Category of Task: Vision
Kind of Task: Image Classification
The ResNet model family is a set of convolutional neural networks that can be used as the base for a variety of vision tasks. ImageNet ResNets are a subset of the ResNet family which were designed specifically for classification on the ImageNet dataset.
Paper: Deep Residual Learning for Image Recognition by Kaiming He, Xiangyu Zhang, Shaoqing Ren, Jian Sun
Code and hyperparameters: DeepLearningExamples Github repository by Nvidia
The basic architecture defined in the original papers is as follows:
- The first layer is a 7x7 Convolution with stride 2 and 64 filters.

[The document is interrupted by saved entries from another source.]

-- ==== Sys2Proof/WellFormed.lean ====
section
/-!
DEFINITION. Well-formedness: of a command as syntax, and of an instance's parameters (spec 30_encoding.md R91,
00_scope.md R6).
-/

namespace Sys2Proof

/-- Every command the types can write is encodable: the four L3 tags fill the two bits of L3 and the four Booleans the
four bits of FLAGS (30_encoding.md R91), so no constructor carries a check. An unsupported tag is a legal word that
faults when it is executed (R99), not an ill-formed one. -/
def Instr.wellFormed : Instr → Bool
  | .create => true
  | .destroy => true
  | .lookup _ => true
  | .createFlow _ _ => true
  | .updateFlow _ => true

/-- The constraints of 00_scope.md R6: both limits are at least 1 (the upper limit 2^32 - 1 and the shift ranges are
the types' own). -/
def Params.wellFormed (p : Params) : Bool :=
  p.maxBuckets != 0 && p.maxFlows != 0

end Sys2Proof
end

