-- ==== Sys2Proof/Machine/Flags.lean ====
section
/-!
DEFINITION. The codes of the state, result and fault fields and the STATUS register (spec 10_state.md R26,
60_exceptions.md R212, R215, 20_memory.md R63). FTE has no condition codes (10_state.md R44).
-/

namespace Sys2Proof.Machine

/-- The 3-bit state code (10_state.md R26). -/
def TcpState.code : TcpState → BitVec 3
  | .syn => 0
  | .synAck => 1
  | .established => 2
  | .fin => 3
  | .rst => 4
  | .close => 5

/-- The 4-bit result code (60_exceptions.md R212). -/
def ResultCode.code : ResultCode → BitVec 4
  | .none => 0
  | .ok => 1
  | .notFound => 2
  | .noResource => 3
  | .fault => 4
  | .refused => 5

/-- The 8-bit fault code (60_exceptions.md R215). -/
def FaultCode.code : FaultCode → BitVec 8
  | .noFault => 0
  | .illegalCommand => 1
  | .busyCollision => 2
  | .noIndex => 3
  | .indexExists => 4
  | .badBucketCount => 5
  | .unsupportedL3 => 6
  | .createNotSyn => 7
  | .invalidHandle => 8
  | .updateInClose => 9

/-- STATUS (20_memory.md R63), from bit 31 down: reserved, FAULT_CODE, RESULT, reserved, INDEX_ALIVE, FAULTED, BUSY. -/
def State.status (s : State) : Word :=
  0#16 ++ s.fault.code ++ s.result.code ++ 0#1 ++ BitVec.ofBool s.alive ++ BitVec.ofBool s.faulted
    ++ BitVec.ofBool s.busy

end Sys2Proof.Machine
end

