-- ==== Sys2Proof/Machine/Agents.lean ====
section
/-!
DEFINITION. Who moves next and what the host and the platform do (spec 10_state.md R20, 20_memory.md R75,
70_reset_and_hazards.md R240, R246, R247; log entries 1, 2 and 5). `Step.lean` runs the command a move names.
-/

namespace Sys2Proof.Machine

/-- A move: a legal command completes in the given state, or the move's outcome is already there. -/
inductive Move where
  | command (i : Instr) (s : State)
  | done (o : Host.Outcome State Fault Refusal)

/-- The engine's move is next and `ts` are the turns left after it: its turn is listed, or no turn is (log entry 2). A
busy engine then takes its completion step. -/
def State.EngineNext (s : State) (ts : List Turn) : Prop :=
  (s.turns = [] ∧ ts = []) ∨ s.turns = .engine :: ts

/-- The host's move is next and `ts` are the turns left after it: its turn is listed, or no turn is and the engine is
idle (log entry 2). -/
def State.HostNext (s : State) (ts : List Turn) : Prop :=
  (s.turns = [] ∧ ts = [] ∧ s.busy = false) ∨ s.turns = .host :: ts

/-- The completion step of the latched word (70_reset_and_hazards.md R246): a legal word names its command, an illegal
one faults (30_encoding.md R95). -/
def engineMove (s : State) : Move :=
  match s.latched with
  | none => .done (.fault .noSnapshot)
  | some l =>
    match decode l.cw with
    | .command i => .command i s
    | .illegal _ => .done s.completeIllegal

/-- The host's next access (20_memory.md R71 to R73, 30_encoding.md R98). POLL reads STATUS and stays until bit 0 of the
value read is 0. With no access left the host does nothing (log entry 5). -/
def hostMove (s : State) : Host.Outcome State Fault Refusal :=
  match s.program with
  | [] => .next s
  | .read width offset :: rest =>
    if accessInInterface width offset then .next ((s.setProgram rest).addRead (s.readWord offset))
    else .refused (.accessOutsideInterface width offset)
  | .write width offset v :: rest =>
    if accessInInterface width offset then .next ((s.setProgram rest).writeWord offset v)
    else .refused (.accessOutsideInterface width offset)
  | .poll :: rest =>
    let v := s.readWord (regOffset .status)
    .next ((s.setProgram (if v.getLsbD 0 then s.program else rest)).addRead v)

/-- The next move. A listed turn is used up; an engine turn while not BUSY is no step of the engine (10_state.md R20).
With no turn listed the engine completes first, so an issued command always completes (70_reset_and_hazards.md R247). -/
def nextMove (s : State) : Move :=
  match s.turns with
  | [] => if s.busy then engineMove s else .done (hostMove s)
  | .engine :: ts =>
    if s.busy then engineMove (s.setTurns ts) else .done (.next (s.setTurns ts))
  | .host :: ts => .done (hostMove (s.setTurns ts))
  | .reset :: ts => .done (.next (s.setTurns ts).resetEvent)

end Sys2Proof.Machine
end

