-- ==== Sys2Proof/Machine/Step.lean ====
section
/-!
DEFINITION. One step of the machine, and placing a command word where the next step completes it (spec
70_reset_and_hazards.md R244, R246; log entry 1).
-/

namespace Sys2Proof.Machine

/-- One step: the next move; the command it names runs (70_reset_and_hazards.md R246). -/
def step (s : State) : Host.Outcome State Fault Refusal :=
  match nextMove s with
  | .command i t => exec i t
  | .done o => o

/-- `s` with a command word issued, as a CMD write would issue it (70_reset_and_hazards.md R244), and the engine's turn
next, so that the next step is its completion. -/
def State.withFetchWord (s : State) (nbits w : Nat) : State :=
  (s.issue (BitVec.ofNat 32 (w % 2 ^ nbits))).setTurns (.engine :: s.turns)

end Sys2Proof.Machine
end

- Subsequent layers follow 4 stages with {64, 128, 256, 512} input channels with a varying number of residual blocks at each stage that depends on the family member. At the end of every stage, the resolution is reduced by half using a convolution with stride 2.
- The final section consists of a global average pooling followed by a linear + softmax layer that outputs values for the specified number of classes
ResNet family members are defined by their number of layers. Parameter count, accuracy, and training time are provided below.
Model Family Members | Parameter Count | Our Accuracy | Training Time on 8xA100s |
---|---|---|---|
ResNet-18 | 11.5M | TBA | TBA |
ResNet-34 | 21.8M | TBA | TBA |
ResNet-50 | 25.6M | 76.5% | 3.83 hrs |
ResNet-101 | 44.5M | 78.1% | 5.50 hrs |
ResNet-152 | 60.2M | TBA | TBA |
The implementation follows He et al. except for the ResNet v1.5 change from Nvidia's DeepLearningExamples. For bottleneck residual blocks that downsample, the downsampling is performed by the 3x3 convolution instead of the 1x1 convolution. Nvidia reports approximately +0.5% absolute accuracy and 5% decrease in throughput from this change.
- Optimizer: SGD
- Learning rate: 2.048
- Momentum: 0.875
- Weight decay: 1/32768
- Batch size: 2048
- LR Schedulers
- Linear warmup for 8 epochs
- Cosine decay after warmup
- Number of epochs: 90